Di kawasan Glodok, Jakarta Barat, berdiri sebuah gereja yang berbeda dari gereja Katolik pada umumnya, Gereja Santa Maria de Fatim atau yang sering juga disebut Gereja De Fatma. Bangunan berusia sekitar 80 tahun itu memiliki arsitektur yang lebih mirip klenteng dibandingkan gereja Katolik pada umumnya.
Awalnya, bangunan itu merupakan rumah milik seorang saudagar Tionghoa pada 1950-an. Saudagar tersebut kemudian berpindah keyakinan dan memeluk agama Katolik.
Sebagai ungkapan cinta dan devosinya, dia menyerahkan rumah tersebut untuk dijadikan gereja. Sejak saat itu, berdirilah Gereja Santa Maria de Fatima yang kita kenal sekarang.
Dari luar, suasana kuno langsung terasa. Bangunannya menggunakan warna merah dominan khas budaya Tionghoa. Di bagian kanan halaman, berdiri patung Bunda Maria sebagai penanda identitas Katolik, sementara bangunan utama tetap mempertahankan struktur arsitektur rumah Tionghoa tradisional.
Masuk ke dalam, nuansa Tionghoa semakin terasa kuat. Dinding merah, ornamen emas, altar serba merah, hingga ukiran-ukiran bergaya oriental menjadi elemen utama interiornya.
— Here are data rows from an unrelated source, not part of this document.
-- ==== Sys2Proof/Machine/CmdMeas.lean ====
section
/-! DEFINITION. Measurement and auxiliary commands (14_aeddo_command_reference.md R448 to R455). -/

namespace Sys2Proof.Machine

/-- TRANSIT_PLAN_LOAD (R448, R449). -/
def execTransitPlanLoad (m : Msg) (s : State) : Host.Outcome State Fault Refusal :=
  runDev s (runCmd planCmd m (transitPlan m))

/-- TRANSIT_PLAN_QUERY (R448, R449). -/
def execTransitPlanQuery (m : Msg) (s : State) : Host.Outcome State Fault Refusal :=
  runDev s (runCmd planCmd m (transitPlan m))

/-! ## Records -/

/-- Channels of a mask word, ascending. -/
def chanMask (w : Word) : List Nat := mlist (BitVec.ofNat 25 (bf w 0 25))

/-- A statistic in sample-word form (R450): uV, or 10 nV for the shunt, in 20 nV units with SH_WIDE where it needs it. -/
def statForm (c : Nat) (w : Word) : Word :=
  let v := w.toInt
  if c = 24 && (decide (8388607 < v) || decide (v < -8388607)) then Word.of (ufield 24 (rdiv v 2) * 256 + 64)
  else Word.of (ufield 24 v * 256)

/-- Statistics words of a channel of the latest STATS job (R450): MIN, MAX, MEAN and the RMS deviation. -/
def statWords (d : Dev) (c : Nat) : List Word :=
  match (d.eng.statsRes.map (fun r => nth r.2 c [])).getD [] with
  | [a, b, e, r] => [statForm c a, statForm c b, statForm c e, r]
  | _ => List.replicate 4 0x80000000

/-- READ_CELLS (R450). -/
def execReadCells (m : Msg) (s : State) : Host.Outcome State Fault Refusal :=
  runDev s (runCmd ⟨0x22, lenIs 3, false, false, false⟩ m (fun d =>
    let w := req m 1
    let cs := chanMask w
    match firstFail [(maskAbsent d 0x0101 w, stABSENT), (!onlyBits 0x81FFFFFF w, stRANGE), (!d.conv.visSince, stSTATE)],
        latestRec d with
    | some e, _ => refuse e d
    | none, none => refuse stSTATE d
    | none, some r =>
      okWith ([Word.of r.tseq] ++ logWords r ++ cs.map (recWord r) ++
        (if bit w 31 then cs.flatMap (statWords d) ++ [(d.eng.statsRes.map (fun x => Word.of x.1)).getD 0x80000000]
         else [])) d))

/-- Visible records from a record on, in TSEQ order (R451). -/
def recsFrom (d : Dev) (r : Rec) : List Rec :=
  d.conv.live.filter (fun (x : Rec) => x.epoch == r.epoch && !serialLater r.tseq x.tseq)

/-- The SRAM object of a record's sample of channel c. -/
def sampleKey (d : Dev) (r : Rec) (c : Nat) : Nat := r.tseq % historyDepth d.part * 32 + c

/-- A sample word as history delivers it: 0x80000000 where its SRAM word is not correctable (R480). -/
def historyWord (d : Dev) (r : Rec) (c : Nat) : Word :=
  if sramFailed d 0 (sampleKey d r c) then 0x80000000 else recWord r c

/-- Words of a record in a history response (R451). -/
def historyWords (d : Dev) (log : Bool) (cs : List Nat) (r : Rec) : List Word :=
  (if log then logWords r else []) ++ cs.map (historyWord d r)

/-- Records that a HIST_PACK job reads. -/
def packRecs (d : Dev) (x : Desc) : List Rec := ((recOf d x.win).elim [] (recsFrom d)).take x.len

/-- The response of HISTORY_READ that a HIST_PACK job has packed (R451): ARG holds the mask and LOG. -/
def historyData (d : Dev) (x : Desc) : List Word :=
  let a := Word.of x.arg
  let l := packRecs d x
  [Word.of x.win, Word.of l.length] ++ l.flatMap (historyWords d (bit a 31) (chanMask a))

/-- The reads of a HIST_PACK job (R480). -/
def historyReads (d : Dev) (x : Desc) : Dev :=
  sramRead 0 ((packRecs d x).flatMap (fun r => (chanMask (Word.of x.arg)).map (sampleKey d r))) d

/-- HISTORY_READ (R298, R451): it is answered when its HIST_PACK job has completed. -/
def execHistoryRead (m : Msg) (s : State) : Host.Outcome State Fault Refusal :=
  runDev s (runCmd ⟨0x23, lenIs 5, false, false, false⟩ m (fun d =>
    let w := req m 2
    let cs := chanMask w
    let per := cs.length + (if bit w 31 then 2 else 0)
    let first := (req m 1).toNat
    match firstFail [(maskAbsent d 0x0101 w, stABSENT),
        (!onlyBits 0x81FFFFFF w || !onlyBits 0xFFFF (req m 3) || req m 3 == 0 || per == 0, stRANGE)], recOf d first with
    | some e, _ => refuse e d
    | none, none => refuse stRANGE d
    | none, some r =>
      let n := min (req m 3).toNat (min (recsFrom d r).length (251 / max 1 per))
      let j := createJob { Desc.reset with kernel := 6, cls := 5, win := first, len := n, arg := w.toNat, cost := 8 * n * per } d
      match j.2 with
      | some id => .long id j.1
      | none => .forced stQFULL [] j.1))

/-! ## Captures -/

/-- OP of CAPTURE_ARM. -/
def capOp (m : Msg) : Nat := bf (req m 1) 30 2

/-- TRIG. -/
def capTrig (m : Msg) : Nat := bf (req m 1) 24 3

/-- A capture is in use. -/
def capUsed (d : Dev) (c : Nat) : Bool := (capAt d c).state != 0

/-- Captures in use. -/
def capsInUse (d : Dev) : List Nat := [0, 1, 2, 3].filter (capUsed d)

/-- Records that a capture holds (R154). -/
def capSize (d : Dev) (c : Nat) : Nat := (capAt d c).pre + (capAt d c).post

/-- The first capture of a list with the largest value of f. -/
def firstMost (f : Nat → Nat) (l : List Nat) : Nat := (l.find? (fun c => l.all (fun x => decide (f x ≤ f c)))).getD 0

/-- The capture armed earliest (R453). -/
def firstArmed (d : Dev) (l : List Nat) : Nat :=
  (l.find? (fun c => l.all (fun x => decide ((capAt d c).order ≤ (capAt d x).order)))).getD 0

/-- EVENT names a source of an absent unit (R453). -/
def capAbsent (d : Dev) (m : Msg) : Bool := capTrig m == 3 && srcAbsent d.part (bf (req m 1) 0 7)

/-- The checks of an ARM after that of its EVENT (R153, R154, R453). -/
def armCheck (d : Dev) (m : Msg) : Option Status :=
  let size := (req m 2).toNat + (req m 3).toNat
  let used := capsInUse d
  let half := historyDepth d.part / 2
  let pin := capTrig m
  match firstFail [
    (decide (4 < capTrig m) || size == 0 || decide (half < size), stRANGE),
    (used.length == 4, stCONFLICT 3 (firstArmed d used)),
    (decide (half < size + (used.map (capSize d)).sum), stCONFLICT 3 (firstMost (capSize d) used))] with
  | some e => some e
  | none => if pin = 1 || pin = 2 then gpioCheck d 3 pin else none

/-- The response of CAPTURE_ARM (R452). -/
def capData (d : Dev) (c : Nat) : List Word :=
  let x := capAt d c
  let on := decide (2 ≤ x.state)
  let fr := x.state == 3
  [Word.of (c * 2 ^ 30 + x.state * 2 ^ 28 + b2n x.truncated * 2 ^ 27), if on then Word.of x.trigTseq else 0,
   if fr then Word.of x.first else 0, if fr then Word.of x.last else 0, if fr then Word.of x.preValid else 0]

/-- ARM: the lowest free capture (R152). -/
def armCapture (m : Msg) (d : Dev) : Dev × Nat :=
  let c := ([0, 1, 2, 3].find? (fun c => !capUsed d c)).getD 0
  let t := capTrig m
  let d1 := if t = 1 || t = 2 then gpioClaim 3 t d else d
  let d2 := modCap c (fun _ => { Capture.reset with
    state := 1, pre := (req m 2).toNat, post := (req m 3).toNat, trig := t, edge := bit (req m 1) 16
    event := bf (req m 1) 0 7, order := d.conv.armCount }) { d1 with conv.armCount := d.conv.armCount + 1 }
  (if t = 4 then triggerCap c d2 else d2, c)

/-- RELEASE (R453): the claim ends where no other capture waits on the pin; records that nothing pins any more and that
a restart had ended go. -/
def releaseCapture (c : Nat) (d : Dev) : Dev :=
  let t := (capAt d c).trig
  let d1 := modCap c (fun _ => Capture.reset) d
  let d2 := if (t = 1 || t = 2) && !(capsInUse d1).any (fun x => (capAt d1 x).trig == t) then gpioRelease 3 t d1 else d1
  { d2 with conv.live := d2.conv.live.filter (fun (r : Rec) => r.epoch == d2.conv.epoch || pinned d2 r) }

/-- CAPTURE_ARM by its OP (R452, R453). -/
def captureCmd (m : Msg) (d : Dev) : Ans :=
  let op := capOp m
  let c := bf (req m 1) 28 2
  if capAbsent d m then refuse stABSENT d
  else if op = 3 || !onlyBits 0xF701007F (req m 1) then refuse stRANGE d
  else if op = 0 then
    match armCheck d m with
    | some e => refuse e d
    | none => let r := armCapture m d; okWith (capData r.1 r.2) r.1
  else if !capUsed d c then refuse stSTATE d
  else if op = 1 then let d1 := releaseCapture c d; okWith (capData d1 c) d1
  else okWith (capData d c) d

/-- What the command table says of CAPTURE_ARM (R433). -/
def capCmd : Cmd0 := ⟨0x24, lenIs 5, false, false, false⟩

/-- CAPTURE_ARM (R152 to R154, R452, R453). -/
def execCaptureArm (m : Msg) (s : State) : Host.Outcome State Fault Refusal := runDev s (runCmd capCmd m (captureCmd m))

/-- CAPTURE_RELEASE (R155, R452, R453). -/
def execCaptureRelease (m : Msg) (s : State) : Host.Outcome State Fault Refusal := runDev s (runCmd capCmd m (captureCmd m))

/-- CAPTURE_QUERY (R452, R453). -/
def execCaptureQuery (m : Msg) (s : State) : Host.Outcome State Fault Refusal := runDev s (runCmd capCmd m (captureCmd m))

/-! ## Auxiliary commands -/

/-- Entries of AUX_TABLE_LOAD (R454). -/
def auxEntries (m : Msg) : List Word := (List.range (bf (req m 1) 0 8)).map (fun i => req m (i + 2))

/-- Length of every AUX slot's entry number, held in force or waiting, plus 1 (R168). -/
def auxSlotsNeed (d : Dev) : Nat :=
  let need := fun (s : Slot) => if s.action = 2 then s.arg.toNat + 1 else 0
  max ((d.tb.slots.map (fun (s : Option Slot) => (s.map need).getD 0)).foldl max 0)
    ((d.tb.loads.flatMap (fun (l : PlanLoad) => l.slots.map (fun e => need e.2))).foldl max 0)

/-- AUX_TABLE_LOAD (R168, R454). -/
def execAuxTableLoad (m : Msg) (s : State) : Host.Outcome State Fault Refusal :=
  runDev s (runCmd ⟨0x28, fun m => lenIs (3 + bf (req m 1) 0 8) m, true, false, false⟩ m (fun d =>
    let t := auxEntries m
    match firstFail [
        (!onlyBits 0xFF (req m 1) || decide (64 < t.length) ||
          t.any (fun w => decide (0x30 < entrySrc w) || bf w 0 8 != 0), stRANGE),
        (t.any (fun w => decide (0x10 ≤ entrySrc w) && decide (entrySrc w ≤ 0x27) && !cellPresent d (entrySrc w - 0x0F)), stABSENT),
        (decide (t.length < auxSlotsNeed d), stCONFLICT 1 0x21)] with
    | some e => refuse e d
    | none =>
      let d1 := sarKick { d with aux.nextTable := some t }
      okWith [Word.of t.length] (jchange (msgCtx d 0x28 m) 0x02F0 (recordOf (auxTableSet d)) (recordOf t) d1)))

/-- What AUX_READ returns of an entry (R455). -/
def auxReadWords (d : Dev) (e : Nat) : List Word :=
  match if d.aux.nextTable.isSome then none else akey d.aux.last e with
  | some x => [x.result, Word.of x.period]
  | none => [Word.of (e * 2 ^ 10), 0]

/-- AUX_READ (R455). -/
def execAuxRead (m : Msg) (s : State) : Host.Outcome State Fault Refusal :=
  runDev s (runCmd ⟨0x29, lenIs 4, false, false, false⟩ m (fun d =>
    let es := mlist (BitVec.ofNat 64 ((req m 1).toNat + (req m 2).toNat * 2 ^ 32))
    if es.any (fun e => decide ((auxTableSet d).length ≤ e)) then refuse stRANGE d
    else okWith (es.flatMap (auxReadWords d)) d))

end Sys2Proof.Machine
end

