-- ==== Sys2Proof/Machine/Faults.lean ====
section
/-! DEFINITION. The timed steps of escalation, FAULTN, the start-up checks, forced events
(15_faults_and_sluices.md R482 to R496). -/

namespace Sys2Proof.Machine

/-- ESC_WINDOW_EXPIRY (R482). -/
def execEscWindowExpiry (k : Fin 128) (s : State) : Host.Outcome State Fault Refusal :=
  runDev s (fun d => if !isInfo k && (esc d k).state = 1 then modEsc k (fun e => { e with state := 0, count := 0 }) d else d)

/-- ESC_HANDLING_END (R483): the minimum pulse has ended and the reaction's entry has been written; a self-test's failed
engine may then leave OUT (R505). -/
def execEscHandlingEnd (k : Fin 128) (s : State) : Host.Outcome State Fault Refusal :=
  runDev s (fun d =>
    let e := esc d k
    if e.state = 2 && !e.pulse && e.journal.isNone then freeFailed (endHandling k d) else d)

/-- REACTION_JOURNAL (R430, R483, R516): written between commands. -/
def execReactionJournal (k : Fin 128) (s : State) : Host.Outcome State Fault Refusal :=
  runDev s (fun d =>
    match (esc d k).journal with
    | some (it, old, new, r) =>
      if awake d && d.cmd.hkReady && d.cmd.busy.isNone then
        jput ⟨oREACTION, k, r⟩ it old new (modEsc k (fun e => { e with journal := none }) d)
      else d
    | none => d)

/-- STRETCH_END (R483, R491): the stretcher ends, and with it the minimum pulses of the handlings in progress. -/
def execStretchEnd (s : State) : Host.Outcome State Fault Refusal :=
  runDev s (fun d =>
    if d.fault.stretch then
      { d with fault.stretch := false, fault.esc := d.fault.esc.map (fun (e : Esc) => { e with pulse := false }) }
    else d)

/-- FAULTN_STUCK (R493). -/
def execFaultnStuck (s : State) : Host.Outcome State Fault Refusal :=
  runDev s (fun d => if awake d && faultnLow d then raise 127 { d with pins.faultnReadHigh := true } else d)

/-! ## Start-up checks -/

/-- ROM, the lockstep compare and the OTP trim are the checks whose failure keeps STARTUP set (R494, R525). -/
def checkCritical (f : Nat × Nat) : Bool := f.1 == 0x02 || f.1 == 0x04 || (f.1 == 0x03 && decide (f.2 < 128))

/-- A start-up check that fails (R494, R519): message, entry with origin BIST, EV126 naming the unit. -/
def checkFails (f : Nat × Nat) (d : Dev) : Dev :=
  let d1 := jput ⟨oBIST, 0xFF, 0⟩ 0x0BF7 0 (msgWord f.1 0x01 f.2) (qmsg f.1 0x01 f.2 d)
  match f.1 with
  | 0x05 => raiseBist 1 f.2 d1
  | 0x08 => raiseBist 3 f.2 d1
  | _ => raise 126 d1

/-- The start-up checks have such a check: no engine that the part lacks, no comparator that is not armed (R9, R494). -/
def checkMade (d : Dev) (f : Nat × Nat) : Bool :=
  match f.1 with
  | 0x05 => decide (f.2 < d.part.engines)
  | 0x08 => decide (f.2 < 64) && mbit d.cmp.armed f.2
  | _ => true

/-- STARTUP_CHECKS_DONE (R494, R495): fails lists source and address of each check that failed. -/
def execStartupChecksDone (fails : List (Nat × Nat)) (s : State) : Host.Outcome State Fault Refusal :=
  runDev s (fun d =>
    if awake d && d.fault.startup && !d.fault.critical then
      let l := fails.filter (checkMade d)
      let bad := l.any checkCritical
      qmsg 0x0C 0x00 l.length (forEach l checkFails { d with fault.critical := bad, fault.startup := bad })
    else d)

end Sys2Proof.Machine
end

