/-- A write to FAULT_PIN_CTRL (R492, R517). -/
def writeFaultPin (src : Source) (w : Word) (d : Dev) : Dev :=
  let rw := fun (d : Dev) => Word.of (d.fault.stretch10us * 256 + b2n d.fault.force * 2 + b2n d.fault.auto)
  let d1 := { d with fault.stretch10us := max 5 (bf w 8 8), fault.force := bit w 1, fault.auto := bit w 0 }
  let d2 := jchange (srcCtx src) 0xC020 (rw d) (rw d1) d1
  if bit w 2 && d.fault.latch && !(faultLive d || d.fault.startup || d.fault.stretch) then
    jput (srcCtx src) 0xC020 1 0 { d2 with fault.latch := false }
  else d2

/-- Enable bits of sources that the part lacks ignore writes (00_scope.md R9). -/
def enableMask (d : Dev) (w : Nat) : Nat :=
  (mof 32 ((List.range 32).filter (fun i => !srcAbsent d.part (32 * w + i)))).toNat

/-- A write to EVEw (R404, R517). -/
def writeEnables (src : Source) (n : Nat) (w : Word) (d : Dev) : Dev :=
  let v := w &&& Word.of (enableMask d n)
  { fieldEntry src (0x110 + 4 * n) 0xFFFFFFFF (cmpBits d.host.eve (32 * n) 32) v d with
    host.eve := (d.host.eve &&& ~~~ (BitVec.ofNat 128 (0xFFFFFFFF * 2 ^ (32 * n)))) ||| BitVec.ofNat 128 (v.toNat * 2 ^ (32 * n)) }

/-- A write of 1 to bits of EVFORCEw (R496), the lowest event first. -/
def writeForce (w : Nat) (v : Word) (d : Dev) : Dev := forEach (mlist v) (fun i d => raiseForced (32 * w + i) d) d

/-- A write to RING_DELAY on a member (R392, R517). -/
def writeRingDelay (src : Source) (w : Word) (d : Dev) : Dev :=
  let old := ringDelayReg d
  let d1 := forEach [0x80000000, 0x0FFF0000, 0x8000, 0xFFF] (fun m d => fieldEntry src 0x50 m old w d) d
  { d1 with ring.valB := bit w 31, ring.dB := bf w 16 12, ring.valA := bit w 15, ring.dA := bf w 0 12 }

/-- W1C of the comparator flags (R215): n flags from comparator lo on, rising or falling. -/
def clearFlags (rise : Bool) (lo n : Nat) (v : Nat) (d : Dev) : Dev :=
  let m : BitVec 64 := BitVec.ofNat 64 ((v % 2 ^ n) * 2 ^ lo)
  if rise then { d with cmp.rise := d.cmp.rise &&& ~~~ m } else { d with cmp.fall := d.cmp.fall &&& ~~~ m }

/-- A write to TRIP_STAT (R215): LOCAL_LATCH stays while TRIPN is asserted. -/
def writeTripStat (w : Word) (d : Dev) : Dev :=
  { d with
    trip.localLatch := d.trip.localLatch && (!bit w 30 || d.trip.tripn)
    trip.rxLatch := d.trip.rxLatch && !bit w 29
    trip.rxPort := if bit w 29 then 0 else d.trip.rxPort
    trip.tsValid := d.trip.tsValid && !bit w 26 }

/-- What a write to a mapped register that needs no message mailbox does (R397, R401): RO fields and reserved bits are
ignored. -/
def writeReg (src : Source) (a : Nat) (w : Word) (d : Dev) : Dev :=
  if a = 0x10 then { d with cmd.hkRestarted := d.cmd.hkRestarted && !bit w 28 }
  else if a = 0x18 then
    { fieldEntry src a 0x1FF (Word.of d.host.irqEn.toNat) w d with host.irqEn := BitVec.ofNat 9 w.toNat }
  else if a = 0x40 then writeLinkCtrl src w d
  else if a = 0x44 then
    { d with link.losA := d.link.losA && !bit w 29, link.losB := d.link.losB && !bit w 28
             link.enRefused := d.link.enRefused && !bit w 25 }
  else if a = 0x48 then (if isHead d then { d with ring.sel := bf w 26 6 } else d)
  else if a = 0x50 then (if isHead d then d else writeRingDelay src w d)
  else if a = 0x58 then (if isHead d then publishSweep { d with host.swHold := bit w 14 } else d)
  else if a = 0x60 then phaseWord w d
  else if a = 0x64 then
    (if isHead d && itemN d 0x0601 == 2 then { fieldEntry src a 0xFFFFFFFF d.tb.pwFreq w d with tb.pwFreq := w } else d)
  else if a = 0x70 then writeTripStat w d
  else if a = 0x80 then writeFaultPin src w d
  else if a = 0x98 then clearFlags true 0 24 w.toNat d
  else if a = 0x9C then clearFlags false 0 24 w.toNat d
  else if a = 0xA0 then clearFlags true 24 24 w.toNat d
  else if a = 0xA4 then clearFlags false 24 24 w.toNat d
  else if a = 0xAC then clearFlags true 48 16 (bf w 16 16) (clearFlags false 48 16 (bf w 0 16) d)
  else if 0x100 ≤ a ∧ a ≤ 0x10C then
    { d with host.evf := d.host.evf &&& ~~~ (BitVec.ofNat 128 (w.toNat * 2 ^ ((a - 0x100) * 8))) }
  else if 0x110 ≤ a ∧ a ≤ 0x11C then writeEnables src ((a - 0x110) / 4) w d
  else if 0x120 ≤ a ∧ a ≤ 0x12C then writeForce ((a - 0x120) / 4) w d
  else d

end Sys2Proof.Machine
end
Bahkan, sosok Yesus dan Bunda Maria digambarkan dengan wajah Tionghoa atau “Chinois”.
“Awalnya gereja ini milik saudagar dari Tionghoa, uniknya di sini Yesus atau Bunda Maria itu bajunya pakai pakaian Chinese, seperti yang pernah dikasih ke Paus Fransiskus, kan Bunda Maria pakai kebaya. Nah, itu sebagai simbol saja,” kata Arif, pemandu wisata UPK Kota Tua, Jumat (5/12/2025).
Kunjungi situs Giok4D untuk pembaruan terkini.
Menurut Arif langkah itu dilakukan agar ajaran Katolik lebih mudah diterima masyarakat Tionghoa yang terbiasa dengan bentuk visual mirip leluhur mereka.
Bangunan Gereja Santa Maria de Fatima juga telah ditetapkan sebagai bangunan cagar budaya. Di bagian depan tertera keterangan bahwa gedung ini dilindungi oleh STBL 1931 No. 238 sebagai monumen bersejarah.
Bagi traveler yang ingin berkunjung, gereja ini terbuka untuk umum. Namun tentu saja, pengunjung tetap diimbau untuk menjaga ketenangan dan menghormati umat yang sedang beribadah.
Gereja Santa Maria de Fatima bukan hanya tempat ibadah, tetapi juga saksi sejarah akulturasi budaya Tionghoa dengan Katolik di Jakarta. Bangunan itu menjadi bukti bahwa keragaman budaya dapat hidup berdampingan dengan indah dan saling menghidupkan.